We also found that children whose parents limited their screen time to less than 2 h per day and required parental permission for screen use had significantly lower SNAP-IV scores, indicating fewer ADHD-related symptoms. This highlighted the importance of parental control over screen use, as previously reported by Zhou et al. and Dy et al., who both found that parental involvement in screen time regulation was associated with reduced ADHD symptoms in children [10,14]. These findings are consistent with those of Vaidyanathan et al., who suggested that children with more regulated screen time exhibit less pronounced ADHD behaviors, emphasizing the protective role of active parental supervision [13]. In contrast, our study found that children who spent 5 h or more on screens exhibited higher levels of inattention, hyperactivity, and impulsivity compared to those who spent less than 2 h, which highlighted the importance of parental and community education on following the media use guidelines for screen restriction. One other significant factor that may result in more severe ADHD-related symptoms among children is their parents’ daily screen use. Our study found that parents’ using screens for more than two hours a day was significantly associated with higher inattentive scores among children. This observation was also reported by Dy AB [10]. This could be because parental use of screens may disrupt parent–child interactions by reducing parental responsiveness to children’s attention-seeking behaviors, potentially impairing the parent–child relationship. Additionally, higher parental screen exposure may result in increased screen exposure for children.

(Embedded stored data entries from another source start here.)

/-! ### Units an update leaves -/

@[simp] theorem State.setEngine_cluster (g : Nat) (e : Engine) (h : Nat) : (s.setEngine g e).cluster h = s.cluster h := rfl
@[simp] theorem State.setEngine_flight (g : Nat) (e : Engine) (h : Nat) : (s.setEngine g e).flight h = s.flight h := rfl
@[simp] theorem State.setEngine_domain (g : Nat) (e : Engine) (h : Nat) : (s.setEngine g e).domain h = s.domain h := rfl
@[simp] theorem State.setEngine_port (g : Nat) (e : Engine) (h : Nat) : (s.setEngine g e).port h = s.port h := rfl
@[simp] theorem State.setEngine_obj (g : Nat) (e : Engine) (jx tub : Nat) : (s.setEngine g e).obj jx tub = s.obj jx tub := rfl
@[simp] theorem State.setEngine_now (g : Nat) (e : Engine) : (s.setEngine g e).now = s.now := rfl
@[simp] theorem State.setCore_cluster (g : Nat) (c : Core) (h : Nat) : (s.setCore g c).cluster h = s.cluster h := rfl
@[simp] theorem State.setCore_flight (g : Nat) (c : Core) (h : Nat) : (s.setCore g c).flight h = s.flight h := rfl
@[simp] theorem State.setCore_domain (g : Nat) (c : Core) (h : Nat) : (s.setCore g c).domain h = s.domain h := rfl
@[simp] theorem State.setCore_port (g : Nat) (c : Core) (h : Nat) : (s.setCore g c).port h = s.port h := rfl
@[simp] theorem State.setCore_obj (g : Nat) (c : Core) (jx tub : Nat) : (s.setCore g c).obj jx tub = s.obj jx tub := rfl
@[simp] theorem State.setCore_now (g : Nat) (c : Core) : (s.setCore g c).now = s.now := rfl
@[simp] theorem State.setTu_cluster (g : Nat) (t : TokenUnit) (h : Nat) : (s.setTu g t).cluster h = s.cluster h := rfl
@[simp] theorem State.setTu_flight (g : Nat) (t : TokenUnit) (h : Nat) : (s.setTu g t).flight h = s.flight h := rfl
@[simp] theorem State.setTu_domain (g : Nat) (t : TokenUnit) (h : Nat) : (s.setTu g t).domain h = s.domain h := rfl
@[simp] theorem State.setTu_port (g : Nat) (t : TokenUnit) (h : Nat) : (s.setTu g t).port h = s.port h := rfl
@[simp] theorem State.setTu_obj (g : Nat) (t : TokenUnit) (jx tub : Nat) : (s.setTu g t).obj jx tub = s.obj jx tub := rfl
@[simp] theorem State.setTu_now (g : Nat) (t : TokenUnit) : (s.setTu g t).now = s.now := rfl
@[simp] theorem State.setCluster_engine (c : Nat) (x : Cluster) (h : Nat) : (s.setCluster c x).engine h = s.engine h := rfl
@[simp] theorem State.setCluster_core (c : Nat) (x : Cluster) (h : Nat) : (s.setCluster c x).core h = s.core h := rfl
@[simp] theorem State.setCluster_tu (c : Nat) (x : Cluster) (h : Nat) : (s.setCluster c x).tu h = s.tu h := rfl
@[simp] theorem State.setCluster_flight (c : Nat) (x : Cluster) (h : Nat) : (s.setCluster c x).flight h = s.flight h := rfl
@[simp] theorem State.setCluster_domain (c : Nat) (x : Cluster) (h : Nat) : (s.setCluster c x).domain h = s.domain h := rfl
@[simp] theorem State.setCluster_port (c : Nat) (x : Cluster) (h : Nat) : (s.setCluster c x).port h = s.port h := rfl
@[simp] theorem State.setCluster_obj (c : Nat) (x : Cluster) (jx tub : Nat) : (s.setCluster c x).obj jx tub = s.obj jx tub := rfl
@[simp] theorem State.setCluster_now (c : Nat) (x : Cluster) : (s.setCluster c x).now = s.now := rfl
@[simp] theorem State.setFlight_engine (f : Nat) (x : Flight) (h : Nat) : (s.setFlight f x).engine h = s.engine h := rfl
@[simp] theorem State.setFlight_core (f : Nat) (x : Flight) (h : Nat) : (s.setFlight f x).core h = s.core h := rfl
@[simp] theorem State.setFlight_tu (f : Nat) (x : Flight) (h : Nat) : (s.setFlight f x).tu h = s.tu h := rfl
@[simp] theorem State.setFlight_cluster (f : Nat) (x : Flight) (h : Nat) : (s.setFlight f x).cluster h = s.cluster h := rfl
@[simp] theorem State.setFlight_domain (f : Nat) (x : Flight) (h : Nat) : (s.setFlight f x).domain h = s.domain h := rfl
@[simp] theorem State.setFlight_port (f : Nat) (x : Flight) (h : Nat) : (s.setFlight f x).port h = s.port h := rfl
@[simp] theorem State.setFlight_obj (f : Nat) (x : Flight) (jx tub : Nat) : (s.setFlight f x).obj jx tub = s.obj jx tub := rfl
@[simp] theorem State.setFlight_now (f : Nat) (x : Flight) : (s.setFlight f x).now = s.now := rfl
@[simp] theorem State.setDomain_engine (d : Nat) (x : Domain) (h : Nat) : (s.setDomain d x).engine h = s.engine h := rfl
@[simp] theorem State.setDomain_core (d : Nat) (x : Domain) (h : Nat) : (s.setDomain d x).core h = s.core h := rfl
@[simp] theorem State.setDomain_tu (d : Nat) (x : Domain) (h : Nat) : (s.setDomain d x).tu h = s.tu h := rfl
@[simp] theorem State.setDomain_cluster (d : Nat) (x : Domain) (h : Nat) : (s.setDomain d x).cluster h = s.cluster h := rfl
@[simp] theorem State.setDomain_flight (d : Nat) (x : Domain) (h : Nat) : (s.setDomain d x).flight h = s.flight h := rfl
@[simp] theorem State.setDomain_port (d : Nat) (x : Domain) (h : Nat) : (s.setDomain d x).port h = s.port h := rfl
@[simp] theorem State.setDomain_obj (d : Nat) (x : Domain) (jx tub : Nat) : (s.setDomain d x).obj jx tub = s.obj jx tub := rfl
@[simp] theorem State.setDomain_now (d : Nat) (x : Domain) : (s.setDomain d x).now = s.now := rfl
@[simp] theorem State.setPort_engine (p : Nat) (x : Port) (h : Nat) : (s.setPort p x).engine h = s.engine h := rfl
@[simp] theorem State.setPort_core (p : Nat) (x : Port) (h : Nat) : (s.setPort p x).core h = s.core h := rfl
@[simp] theorem State.setPort_tu (p : Nat) (x : Port) (h : Nat) : (s.setPort p x).tu h = s.tu h := rfl
@[simp] theorem State.setPort_cluster (p : Nat) (x : Port) (h : Nat) : (s.setPort p x).cluster h = s.cluster h := rfl
@[simp] theorem State.setPort_flight (p : Nat) (x : Port) (h : Nat) : (s.setPort p x).flight h = s.flight h := rfl
@[simp] theorem State.setPort_domain (p : Nat) (x : Port) (h : Nat) : (s.setPort p x).domain h = s.domain h := rfl
@[simp] theorem State.setPort_obj (p : Nat) (x : Port) (jx tub : Nat) : (s.setPort p x).obj jx tub = s.obj jx tub := rfl
@[simp] theorem State.setPort_now (p : Nat) (x : Port) : (s.setPort p x).now = s.now := rfl
@[simp] theorem State.setObj_engine (ix sub v : Nat) (h : Nat) : (s.setObj ix sub v).engine h = s.engine h := rfl
@[simp] theorem State.setObj_core (ix sub v : Nat) (h : Nat) : (s.setObj ix sub v).core h = s.core h := rfl
@[simp] theorem State.setObj_tu (ix sub v : Nat) (h : Nat) : (s.setObj ix sub v).tu h = s.tu h := rfl
@[simp] theorem State.setObj_cluster (ix sub v : Nat) (h : Nat) : (s.setObj ix sub v).cluster h = s.cluster h := rfl
@[simp] theorem State.setObj_flight (ix sub v : Nat) (h : Nat) : (s.setObj ix sub v).flight h = s.flight h := rfl
@[simp] theorem State.setObj_domain (ix sub v : Nat) (h : Nat) : (s.setObj ix sub v).domain h = s.domain h := rfl
@[simp] theorem State.setObj_port (ix sub v : Nat) (h : Nat) : (s.setObj ix sub v).port h = s.port h := rfl
@[simp] theorem State.setObj_now (ix sub v : Nat) : (s.setObj ix sub v).now = s.now := rfl
@[simp] theorem State.put_engine (o : Output) (h : Nat) : (s.put o).engine h = s.engine h := rfl
@[simp] theorem State.put_core (o : Output) (h : Nat) : (s.put o).core h = s.core h := rfl
@[simp] theorem State.put_tu (o : Output) (h : Nat) : (s.put o).tu h = s.tu h := rfl
@[simp] theorem State.put_cluster (o : Output) (h : Nat) : (s.put o).cluster h = s.cluster h := rfl
@[simp] theorem State.put_flight (o : Output) (h : Nat) : (s.put o).flight h = s.flight h := rfl
@[simp] theorem State.put_domain (o : Output) (h : Nat) : (s.put o).domain h = s.domain h := rfl
@[simp] theorem State.put_port (o : Output) (h : Nat) : (s.put o).port h = s.port h := rfl
@[simp] theorem State.put_obj (o : Output) (jx tub : Nat) : (s.put o).obj jx tub = s.obj jx tub := rfl
@[simp] theorem State.put_now (o : Output) : (s.put o).now = s.now := rfl
@[simp] theorem State.raiseFull_engine (src code level a b : Nat) (i d : Bool) (h : Nat) : (s.raiseFull src code level a b i d).engine h = s.engine h := rfl
@[simp] theorem State.raiseFull_core (src code level a b : Nat) (i d : Bool) (h : Nat) : (s.raiseFull src code level a b i d).core h = s.core h := rfl
@[simp] theorem State.raiseFull_tu (src code level a b : Nat) (i d : Bool) (h : Nat) : (s.raiseFull src code level a b i d).tu h = s.tu h := rfl
@[simp] theorem State.raiseFull_cluster (src code level a b : Nat) (i d : Bool) (h : Nat) : (s.raiseFull src code level a b i d).cluster h = s.cluster h := rfl
@[simp] theorem State.raiseFull_flight (src code level a b : Nat) (i d : Bool) (h : Nat) : (s.raiseFull src code level a b i d).flight h = s.flight h := rfl
@[simp] theorem State.raiseFull_domain (src code level a b : Nat) (i d : Bool) (h : Nat) : (s.raiseFull src code level a b i d).domain h = s.domain h := rfl
@[simp] theorem State.raiseFull_port (src code level a b : Nat) (i d : Bool) (h : Nat) : (s.raiseFull src code level a b i d).port h = s.port h := rfl
@[simp] theorem State.raiseFull_obj (src code level a b : Nat) (i d : Bool) (jx tub : Nat) : (s.raiseFull src code level a b i d).obj jx tub = s.obj jx tub := rfl
@[simp] theorem State.raiseFull_now (src code level a b : Nat) (i d : Bool) : (s.raiseFull src code level a b i d).now = s.now := rfl
@[simp] theorem State.raise_engine (src code level a b : Nat) (h : Nat) : (s.raise src code level a b).engine h = s.engine h := rfl
@[simp] theorem State.raise_core (src code level a b : Nat) (h : Nat) : (s.raise src code level a b).core h = s.core h := rfl
@[simp] theorem State.raise_tu (src code level a b : Nat) (h : Nat) : (s.raise src code level a b).tu h = s.tu h := rfl
@[simp] theorem State.raise_cluster (src code level a b : Nat) (h : Nat) : (s.raise src code level a b).cluster h = s.cluster h := rfl
@[simp] theorem State.raise_flight (src code level a b : Nat) (h : Nat) : (s.raise src code level a b).flight h = s.flight h := rfl
@[simp] theorem State.raise_domain (src code level a b : Nat) (h : Nat) : (s.raise src code level a b).domain h = s.domain h := rfl
@[simp] theorem State.raise_port (src code level a b : Nat) (h : Nat) : (s.raise src code level a b).port h = s.port h := rfl
@[simp] theorem State.raise_obj (src code level a b : Nat) (jx tub : Nat) : (s.raise src code level a b).obj jx tub = s.obj jx tub := rfl
@[simp] theorem State.raise_now (src code level a b : Nat) : (s.raise src code level a b).now = s.now := rfl
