-- ==== Sys2Proof/Laws/Issue.lean ====
section
/-! SUPPORT. What a read of the local store can do, and what an instruction that stands at the PC makes of the state. -/

namespace Sys2Proof.Machine

-- One theorem at a time: proofs that wait for one another each hold a thread and its stack.
set_option Elab.async false

open Sys2Proof.Safety

/-- `t` differs from `s` in the dictionary counters and the collector alone. -/
def State.Noted (s t : State) : Prop := ∃ o c, t = { s with objs := o, col := c }

theorem State.Noted.refl (s : State) : s.Noted s := ⟨s.objs, s.col, rfl⟩

theorem State.Noted.trans {s t u : State} (h : s.Noted t) (k : t.Noted u) : s.Noted u := by
  obtain ⟨o, c, rfl⟩ := h
  obtain ⟨o', c', rfl⟩ := k
  exact ⟨o', c', rfl⟩

theorem State.noted_setObj (s : State) (ix sub v : Nat) : s.Noted (s.setObj ix sub v) := ⟨_, s.col, rfl⟩

theorem State.noted_raiseFull (s : State) (src code level d0 d1 : Nat) (i d : Bool) :
    s.Noted (s.raiseFull src code level d0 d1 i d) := ⟨s.objs, _, rfl⟩

theorem State.noted_injectDone (s : State) (d : Bool) : s.Noted (s.injectDone d) := by
  unfold State.injectDone
  cases d <;> simp only [State.bump] <;> split_ifs <;> exact ⟨_, _, rfl⟩

theorem State.noted_bumpCorrection (s : State) (k : Nat) : s.Noted (s.bumpCorrection k) := ⟨_, s.col, rfl⟩

theorem State.noted_checkNonet (s : State) (src chk k adr n : Nat) (g : BitVec 14) :
    s.Noted (s.checkNonet src chk k adr n g).2 := by
  unfold State.checkNonet
  simp only
  split
  · split
    · exact .refl s
    · exact (s.noted_bumpCorrection k).trans (State.noted_raiseFull ..)
    · exact .refl s
    · exact .refl s
  · split
    · exact s.noted_injectDone _
    · exact ((s.noted_injectDone _).trans (State.noted_bumpCorrection _ k)).trans (State.noted_raiseFull ..)
    · exact s.noted_injectDone _
    · exact s.noted_injectDone _

theorem State.noted_checkCell {w : Nat} (s : State) (src chk k adr : Nat) (inside : BitVec 5) (cell : BitVec w) (n : Nat) :
    s.Noted (s.checkCell src chk k adr inside cell n).2 := by
  induction n with
  | zero => exact .refl s
  | succ n ih =>
    have h := ih.trans (State.noted_checkNonet _ src chk k adr n (groupOf cell n))
    unfold State.checkCell
    simp only
    split_ifs <;> first | exact h | exact h.trans (State.noted_raiseFull ..)

/-- `t` differs from `s` in the dictionary counters, the collector and the correction buffers of engine `g` alone. -/
def State.Reread (s : State) (g : Nat) (t : State) : Prop :=
  (∃ q, ∀ k, t.engine k = if k = g then { s.engine g with corr := q } else s.engine k) ∧
  ∃ o c, { t with engines := s.engines } = { s with objs := o, col := c }

theorem State.Reread.refl (s : State) (g : Nat) : s.Reread g s :=
  ⟨⟨(s.engine g).corr, fun k => by split_ifs with h <;> simp [h]⟩, s.objs, s.col, rfl⟩

theorem State.Noted.reread {s t : State} (g : Nat) (h : s.Noted t) : s.Reread g t := by
  obtain ⟨o, c, rfl⟩ := h
  exact ⟨⟨(s.engine g).corr, fun k => by split_ifs with h <;> simp [h, State.engine]⟩, o, c, rfl⟩

theorem State.Reread.trans {s t u : State} {g : Nat} (h : s.Reread g t) (k : t.Reread g u) : s.Reread g u := by
  obtain ⟨⟨q, hq⟩, o, c, ho⟩ := h
  obtain ⟨⟨q', hq'⟩, o', c', ho'⟩ := k
  refine ⟨⟨q', fun j => ?_⟩, o', c', ?_⟩
  · rw [hq', hq, hq]; split_ifs <;> simp_all
  · have := congrArg (fun x : State => { x with engines := s.engines }) ho'
    simp only at this
    rw [this]
    have := congrArg (fun x : State => { x with objs := o', col := c' }) ho
    simpa using this

theorem State.reread_setCorr (s : State) (g : Nat) (q : Tab (Nat × Stored)) : s.Reread g (s.setEngine g { s.engine g with corr := q }) :=
  ⟨⟨q, fun k => by rw [State.engine_setEngine]⟩, s.objs, s.col, rfl⟩

/-- A local read changes nothing but correction counters, events, the injection and the engine's correction buffers. -/
theorem State.reread_readLocal (s : State) (g adr : Nat) (inside : BitVec 5) : s.Reread g (s.readLocal g adr inside).2 := by
  unfold State.readLocal
  split_ifs with h
  · exact .refl s g
  · have hn := s.noted_checkCell g (bankOf adr) (6 * g + bankOf adr) adr inside ((s.engine g).cell adr) 4
    simp only
    generalize s.checkCell g (bankOf adr) (6 * g + bankOf adr) adr inside ((s.engine g).cell adr) 4 = p at hn ⊢
    obtain ⟨o, t⟩ := p
    have ht : s.Reread g t := hn.reread g
    simp only
    split_ifs <;> first | exact ht | exact ht.trans (t.reread_setCorr g _)

theorem State.reread_engineRead (s : State) (g adr : Nat) (inside : BitVec 5) : s.Reread g (s.engineRead g adr inside).2 := by
  have h := s.reread_readLocal g adr inside
  unfold State.engineRead
  split
  · rename_i w t e; rw [e] at h; exact h
  · rename_i t e; rw [e] at h; exact h.trans ((t.noted_raiseFull ..).reread g)

theorem State.Reread.core {s t : State} {g : Nat} (h : s.Reread g t) (k : Nat) : t.core k = s.core k := by
  obtain ⟨⟨q, hq⟩, -⟩ := h
  unfold State.core
  rw [hq]; split_ifs with e <;> simp [e]

theorem State.Reread.mem {s t : State} {g : Nat} (h : s.Reread g t) (k : Nat) : (t.engine k).mem = (s.engine k).mem := by
  obtain ⟨⟨q, hq⟩, -⟩ := h
  rw [hq]; split_ifs with e <;> simp [e]

/-- An instruction that stands at the PC has the effect of its body, from the state its fetch leaves. -/
theorem issue_stands {s t : State} {g op : Nat} {w : Word} (h : Stands s g op w t) (body : Word → State → Eff) :
    issue g op body s = applyEff t g (body w t) := by
  unfold issue withFetch
  rw [if_pos ⟨h.issuing, by simp [h.inFlow]⟩, h.fetched]
  simp only [h.opcode, h.free, h.form, if_true, if_false, Bool.false_eq_true]

theorem stands_core {s t : State} {g op : Nat} {w : Word} (h : Stands s g op w t) (k : Nat) : t.core k = s.core k := by
  have := s.reread_readLocal g (s.core g).pc.toNat 31
  rw [h.fetched] at this
  exact this.core k

theorem coreBecomes_setCore (u : State) (g : Nat) (c : Core) : CoreBecomes u g c (u.setCore g c) :=
  ⟨fun k => by rw [State.engine_setCore], rfl⟩

theorem coreBecomes_setCore_setCore (u : State) (g : Nat) (c d : Core) : CoreBecomes u g d ((u.setCore g c).setCore g d) :=
  ⟨fun k => by rw [State.engine_setCore, State.engine_setCore, State.engine_setCore]; split_ifs <;> simp_all, rfl⟩

/-- The effect of a body that writes registers alone and completes. -/
theorem done_of_regEff {i : Instr} {s t u : State} {g op : Nat} {w : Word} {body : Word → State → Eff} {c : Core} {loads : List PendLoad}
    {flow : Flow} (h : Stands s g op w t) (hi : exec i s = .next (issue g op body s))
    (hb : body w t = .done (u.setCore g c) flow loads) : Done i s g u c flow loads := by
  refine ⟨_, hi, ?_⟩
  rw [issue_stands h, hb]
  have e : (s.core g).fpDue = false := by rw [← stands_core h]; exact h.noFpTrap
  simp only [applyEff, stands_core h, e, if_false, Bool.false_eq_true]
  simpa using coreBecomes_setCore_setCore u g c _

/-- The effect of a body that completes and leaves every register to its completion. -/
theorem done_of_next {i : Instr} {s t u : State} {g op : Nat} {w : Word} {body : Word → State → Eff} {loads : List PendLoad}
    {flow : Flow} (h : Stands s g op w t) (hi : exec i s = .next (issue g op body s))
    (hb : body w t = .done u flow loads) : Done i s g u (u.core g) flow loads := by
  refine ⟨_, hi, ?_⟩
  rw [issue_stands h, hb]
  have e : (s.core g).fpDue = false := by rw [← stands_core h]; exact h.noFpTrap
  simp only [applyEff, stands_core h, e, if_false, Bool.false_eq_true]
  exact coreBecomes_setCore u g _

/-- The operand of format M reaches the body. -/
theorem withOperand_eq {t u : State} {g : Nat} {w m : Word} (h : Operand t g w m u) (k : Word → State → Eff) :
    withOperand g w t k = k m u := by
  unfold Operand at h
  unfold withOperand
  split_ifs at h with h0 h7
  · obtain ⟨rfl, rfl⟩ := h; simp [h0, immM]
  · obtain ⟨rfl, rfl⟩ := h; simp [h7]
  · simp only
    rw [h]

theorem operand_core {t u : State} {g : Nat} {w m : Word} (h : Operand t g w m u) (k : Nat) : u.core k = t.core k := by
  unfold Operand at h
  split_ifs at h with h0 h7
  · rw [h.2]
  · rw [h.2]
  · have := t.reread_engineRead g ((t.core g).ea (modeOf w) (addrOf w)) 31
    rw [h] at this
    exact this.core k

end Sys2Proof.Machine
end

Furthermore, our research suggests that socioeconomic factors, particularly maternal education, are associated with more severe ADHD-related symptoms. This supports the findings of Arrirak et al., who observed that family income and maternal education significantly influenced the prevalence and management of ADHD symptoms in children in Yasothon, Thailand [18]. These results align with global studies that emphasize the role of socioeconomic status in shaping children’s health outcomes and access to ADHD management strategies [20].

Interestingly, no significant correlations were found between the number of children in a family and screen time or ADHD-related symptoms (p = 0.352). In contrast, Zhou et al. found a significant association between screen time and ADHD symptoms in families with multiple children, potentially because parents spend more time caring for younger children, which may inadvertently increase screen time for older children [14]. This variation underscores the complexity of family dynamics in influencing children’s screen time and their potential effects on attention, impulse control, and hyperactivity. Adolescent media consumption has increased over the past decade, driven by the widespread adoption of mobile phones among teenagers. Currently, approximately 95% of adolescents own a smartphone, providing continuous access to the Internet, streaming services, and interactive applications. Notably, nearly half of teenagers report being “constantly connected” to the Internet [24].

By comparing our findings with the existing literature, it became clear that our study reaffirmed the roles of screen time and parental supervision in shaping ADHD-related symptoms, with particular emphasis on the impact of screen habits on weekdays. However, the lack of age-related differences and associations with physical activity or sleep in our sample highlights the need for further investigation of these variables in diverse populations.

This study has several strengths. First, to the best of our knowledge, this is the first study in our region to explore the relationship between screen time and ADHD-related symptom severity across a broad age range (3–18 years). Second, a pilot study was conducted before data collection to assess the feasibility, reliability, and validity of the questionnaire. Feedback from caregivers and an experienced faculty member helped improve the clarity and the suitability of the study population. Third, this study adhered to strict ethical standards by obtaining approval from the IRB before commencement. The participants were informed of the study’s objectives, and a consent statement ensured their voluntary participation and right to withdraw at any time. Fourth, strict confidentiality and privacy were maintained, and no identifiable data were collected from the participants. Fifth, use of the SNAP-IV, a well-established and trusted tool for assessing ADHD-related symptoms, ensured accurate measurements and allowed for consistent comparisons with other research in this field.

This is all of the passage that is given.